Michelle Martin

Lessons of 9/11

Sunday, September 11, 2011

This year, Sept. 11 is a Sunday, a day that Catholics throughout the archdiocese will go to Mass and pray.

But Sept. 11, 2001 — the day now recognized as 9/11, no year necessary — was a Tuesday, a bright, clear day in New York and Washington and Chicago, one of those late summer/early fall days that make the world sparkle.

It was a day when most everyone was doing whatever it was they did every day. Just before 8 a.m. central time, I was feeding 7-month-old Frank his breakfast and Tony was getting ready to take 3-yearold Caroline to preschool. When Tony came back from dropping her off, I would leave for work.

The TV was on to the WGN Morning News, and they were doing a silly celebrity quiz when announcers broke in with word of the first plane hitting the World Trade Center in New York. No one knew what was going on, but most of the speculation was that it was an accident.

So Tony and Caroline left, and I kept spooning oatmeal into Frank’s mouth. Then the second plane hit, on live TV, as the cameras were still fixed on the World Trade Center after the first impact.

Tony heard about the second impact from Caroline’s school principal, who was driving to work, stuck in traffic, when she heard the news on the radio. The first thing she did was to tell the teachers to not allow their students to watch any television that day under any circumstances, a wise move as people began falling and jumping from the buildings.
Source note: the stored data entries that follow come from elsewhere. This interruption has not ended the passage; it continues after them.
-- ==== Sys2Proof/Config.lean ====
section
/-! DEFINITION. The free values of the model: opaque constants with no body, one for every value the spec leaves open
("any value", "unspecified", "holds no value") after which the machine goes on. No proof can see what they are. -/

namespace Sys2Proof

/-- The `ALLOC_OK` draws (R13, R294): draw number `n`, used when the environment has supplied no draw of its own
(`State.allocGiven` is empty). Log entry 7. -/
opaque Config.allocOk : Nat → Bool

/-- `RESULT` after START and before the command ends (R322 "RESULT <- unspecified", U12). Applied to the model's
counter `State.draws`. Log entry 8. -/
opaque Config.openResult : Nat → BitVec 32

/-- What a read of an `MV` entry that is `none`, or of a position outside the supergrid, gives (U13 "any value").
The first argument is the column, the second the row. Log entry 9. -/
opaque Config.openCode : Int → Int → Nat

/-- What a read of an `MM` entry that is `none` gives (U13). Log entry 9. -/
opaque Config.openTag : Nat → Nat → ModTag

/-- What a read of an entry of `UA` or `UB` that holds no value gives (R40, U13): colour slot and index. Log entry 9. -/
opaque Config.openColor : ColorSlot → Nat → Pixel128

/-- What a read of an entry of `TILE` that holds no value gives (R40, U13). Log entry 9. -/
opaque Config.openTexel : Nat → Pixel32

/-- What a read of a byte of `TMP` that the core has not written gives (R42, U14). Log entry 9. -/
opaque Config.openTmpByte : Nat → Byte

/-- The magnitude of a code outside the table `REP = [0, 3, 5, 8]` (R171 gives the table for the codes 0 to 3 only).
Log entry 10. -/
opaque Config.openMagnitude : Nat → Nat

/-- A channel of `Blend(w, A, B)` for a weight above 8 (44_block_compositor.md section 2 gives `Blend` for `w` in `[0, 8]`
only): weight and the two channels. Log entry 14. -/
opaque Config.openBlend : Nat → BitVec 32 → BitVec 32 → BitVec 32

end Sys2Proof
end

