/-- What a command that runs to its end leaves (R263, R264, R266, R70): every pixel of the requested raster holds the
closed form's bytes, every other byte of host memory is unchanged, and outside the working registers only `RESULT`,
`FAULT`, `PH`, `TMP` and the draws differ from the configured state. -/
theorem decomp_done (s : State) (h : checkCommand (configure s.cfg) = .none) (hm : Memory.wf s.mem = true)
    (ha : (checkedCfg s.cfg).pad = true → (s.setCfg (checkedCfg s.cfg)).drawAlloc.1 = true) :
    ∃ t, decomp s = .next t ∧
      t = { s with
            cfg := checkedCfg s.cfg
            bX := (((checkedCfg s.cfg).gw : Int) - 2), bY := (((checkedCfg s.cfg).gh : Int) - 2)
            blk := t.blk, wd := t.wd, ca := t.ca, cb := t.cb, mv := t.mv, mm := t.mm
            ua := t.ua, ub := t.ub, tile := t.tile, ix := t.ix, weight := t.weight
            mem := t.mem
            tmp := if (checkedCfg s.cfg).pad then none else s.tmp
            allocGiven := if (checkedCfg s.cfg).pad then (s.setCfg (checkedCfg s.cfg)).drawAlloc.2.allocGiven else s.allocGiven
            draws := if (checkedCfg s.cfg).pad then (s.setCfg (checkedCfg s.cfg)).drawAlloc.2.draws else s.draws
            result := BitVec.ofNat 32 ((checkedCfg s.cfg).wt * (checkedCfg s.cfg).ht * (checkedCfg s.cfg).bpp / 8)
            fault := .none, ph := .done, seq := 0 } ∧
      Memory.wf t.mem = true ∧
      (∀ x y i, x < s.cfg.width.toNat → y < s.cfg.height.toNat → i < 4 →
        Memory.read t.mem (s.cfg.outSp.base + (pixelOffset s.cfg.width.toNat x y + i)) =
          (pixelBytes s.pixelOrder ((s.setCfg (checkedCfg s.cfg)).closedPixel x y)).getD i 0) ∧
      ∀ a, (a < s.cfg.outSp.base ∨ s.cfg.outSp.base + s.cfg.width.toNat * s.cfg.height.toNat * 4 ≤ a) →
        Memory.read t.mem a = Memory.read s.mem a := by
  rw [decomp_admitted s h ha]
  obtain ⟨c, hc⟩ : ∃ c, c = s.setCfg (checkedCfg s.cfg) := ⟨_, rfl⟩
  rw [← hc] at ha ⊢
  have hcc : c.cfg = checkedCfg s.cfg := by rw [hc]; rfl
  rw [← hcc] at ha ⊢
  have hwc : c.walkStart.cfg = checkedCfg s.cfg := c.walkStart_cfg.trans hcc
  have hwm : c.walkStart.mem = s.mem := c.walkStart_mem.trans (by rw [hc]; rfl)
  have hpad : c.walkStart.cfg.pad = true → ∃ r, c.walkStart.tmp = some r ∧
      r.size = c.walkStart.cfg.wt * c.walkStart.cfg.ht * 4 ∧ r.wf = true := by
    rw [c.walkStart_cfg]
    intro hp
    refine ⟨⟨c.cfg.wt * c.cfg.ht * 4, []⟩, ?_, rfl, rfl⟩
    simp only [State.walkStart, hp, if_true, State.enterTile_tmp, State.setTmp_tmp]
  have hwk : c.walkStart.Walkable := walkable_admitted _ _ hwc h (by rw [hwm]; exact hm)
    (fun hp => by obtain ⟨r, a, b, -⟩ := hpad hp; exact ⟨r, a, b⟩)
  have htw : c.walkStart.target = .tmp → ∀ r, c.walkStart.tmp = some r → r.wf = true := by
    intro ht r hr
    unfold State.target at ht
    split at ht
    · obtain ⟨r', a, -, b⟩ := hpad ‹_›
      rw [a] at hr
      cases hr
      exact b
    · cases ht
  obtain ⟨u, hu, u1, u2, u3, u4, u5⟩ := walk_spec _ hwk htw
  rw [hu, andThen_next]
  have huo := u5.only
  have huc : u.cfg = c.cfg := huo.cfg.trans c.walkStart_cfg
  obtain ⟨l1, l2, l3, l4, l5, l6⟩ := checkedCfg_latched s.cfg
  rw [← hcc] at l1 l2 l3 l4 l5 l6
  obtain ⟨w1, w2⟩ := padded_ge s.cfg
  rw [← hcc, l3] at w1
  rw [← hcc, l4] at w2
  have hcp : ∀ x y, c.walkStart.closedPixel x y = c.closedPixel x y := fun x y =>
    State.closedPixel_congr c _ x y c.walkStart_mem c.walkStart_mortonLow c.walkStart_cfg
  have hpo : u.pixelOrder = s.pixelOrder := huo.pixelOrder.trans (c.walkStart_pixelOrder.trans (by rw [hc]; rfl))
  have hout : ∀ a, Memory.read c.walkStart.mem a = Memory.read s.mem a := fun a => by rw [hwm]
  cases hp : c.cfg.pad with
  | false =>
    have htg : c.walkStart.target = .out := by
      unfold State.target
      rw [c.walkStart_cfg, hp]
      rfl
    have hts : c.walkStart = c.enterTile (-1) (-1) := by simp only [State.walkStart, hp]; rfl
    obtain ⟨p1, p2⟩ := unpadded_admitted s.cfg (by rw [← hcc]; exact hp)
    rw [← hcc, l3] at p1
    rw [← hcc, l4] at p2
    refine ⟨u.finish, ?_, ?_, u5.store.mem, ?_, ?_⟩
    · unfold endCommand
      rw [huc, hp]
      rfl
    · have htm : u.tmp = s.tmp := by
        rw [u5.tmpSame htg, hts, hc]
        rfl
      have e : u.finish = { u with result := BitVec.ofNat 32 (c.cfg.wt * c.cfg.ht * c.cfg.bpp / 8), fault := .none, ph := .done, seq := 0 } := by
        unfold State.finish
        rw [huc]
      rw [e]
      rw [c.walkStart_cfg] at u3 u4
      simp only [Bool.false_eq_true, if_false]
      have e2 : u = { s with cfg := c.cfg, ph := u.ph, seq := u.seq, bX := u.bX, bY := u.bY, blk := u.blk, wd := u.wd, ca := u.ca, cb := u.cb, mv := u.mv, mm := u.mm, ua := u.ua, ub := u.ub, tile := u.tile, ix := u.ix, weight := u.weight, mem := u.mem, tmp := u.tmp } := by
        have := huo
        unfold State.WalkOnly at this
        rw [this, hts, hc]
        rfl
      rw [u3, u4, htm] at e2
      rw [e2]
    · intro x y i hx hy hi
      have := u5.pixels x y (by rw [c.walkStart_cfg]; omega) (by rw [c.walkStart_cfg]; omega) trivial i hi
      rw [hcp, hpo, huo.target, htg, huc] at this
      simp only [State.peek, huc, l6, p1] at this
      exact this
    · intro a ha'
      show Memory.read u.mem a = _
      rw [← hout a]
      refine u5.outside a fun _ => ?_
      rw [c.walkStart_cfg, l6, p1, p2]
      exact ha'
  | true =>
    have htg : c.walkStart.target = .tmp := by
      unfold State.target
      rw [c.walkStart_cfg, hp]
      rfl
    have hts : c.walkStart = (c.drawAlloc.2.setTmp (some ⟨c.cfg.wt * c.cfg.ht * 4, []⟩)).enterTile (-1) (-1) := by
      simp only [State.walkStart, hp, if_true]
    obtain ⟨r, hr⟩ := Option.isSome_iff_exists.mp (u5.store.tmp htg)
    obtain ⟨-, ho, -⟩ := bounds_admitted s.cfg h
    rw [← hcc] at ho
    obtain ⟨m, hm1, hm2, hm3, hm4⟩ := copyBack_spec u r hr (u5.rasterInside hwk) (by rw [huc]; exact ho) u5.store.mem
    refine ⟨({ u with mem := m, tmp := none } : State).finish, ?_, ?_, hm2, ?_, ?_⟩
    · unfold endCommand
      rw [if_pos (by rw [huc]; exact hp), hm1, andThen_next]
    · have e : ({ u with mem := m, tmp := none } : State).finish =
          { u with mem := m, tmp := none, result := BitVec.ofNat 32 (c.cfg.wt * c.cfg.ht * c.cfg.bpp / 8), fault := .none, ph := .done, seq := 0 } := by
        unfold State.finish
        simp only [huc]
      rw [e]
      rw [c.walkStart_cfg] at u3 u4
      simp only [if_true]
      have e2 : u = { s with cfg := c.cfg, ph := u.ph, seq := u.seq, bX := u.bX, bY := u.bY, blk := u.blk, wd := u.wd, ca := u.ca, cb := u.cb, mv := u.mv, mm := u.mm, ua := u.ua, ub := u.ub, tile := u.tile, ix := u.ix, weight := u.weight, mem := u.mem, tmp := u.tmp, allocGiven := c.drawAlloc.2.allocGiven, draws := c.drawAlloc.2.draws } := by
        have := huo
        unfold State.WalkOnly at this
        rw [this, hts]
        have hd := c.drawAlloc_eq
        rw [hd, hc]
        rfl
      rw [u3, u4] at e2
      rw [e2]
    · intro x y i hx hy hi
      have hq := u5.pixels x y (by rw [c.walkStart_cfg]; omega) (by rw [c.walkStart_cfg]; omega) trivial i hi
      rw [hcp, hpo, huo.target, htg, huc] at hq
      simp only [State.peek, hr] at hq
      have := hm3 x y i (by rw [huc, l3]; exact hx) (by rw [huc, l4]; exact hy) hi
      rw [huc, hq, l3, l6] at this
      exact this
    · intro a ha'
      show Memory.read m a = _
      have : Memory.read m a = Memory.read u.mem a := hm4 a (by
        rw [huc]
        unfold outBytes
        rw [l3, l4, l6]
        exact ha')
      rw [this, ← hout a]
      exact u5.outside a fun h' => by rw [htg] at h'; cases h'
Tony stayed at the school a bit longer than usual, but came home in time for me to make it to work at the Catholic New World by 10 a.m. A small staff managed to get news of the attacks into the paper that went to press that day and started work on a special edition that was published the following week.

I went to Mass that day, too, joining a larger than usual lunchtime congregation at Holy Name Cathedral, hearing Jesus’ commandment from the Gospel of John to “Love one another.”

The students who remained at Caroline’s school — many were taken home early by their parents, who wanted to hold them close — gathered to pray at the end of the day as well.

I have no difficulty remembering the events of that day, where I was and what I did when I heard the news. The days and weeks afterward were something of a blur, but that clear, crystalline morning remains in my memory.

For my generation, it was something like hearing that President John F. Kennedy had been killed or that the Japanese had bombed Pearl Harbor. It was the day that the unthinkable had happened, shaking our sense of security and ripping the blinders from our eyes that kept our imaginations from going to such a dark place.

But at Mass that day, the people with whom I spoke did not speak of anger or revenge. They spoke of shock and sorrow and the need to come together.

Let that be the lesson of 9/11. Love one another.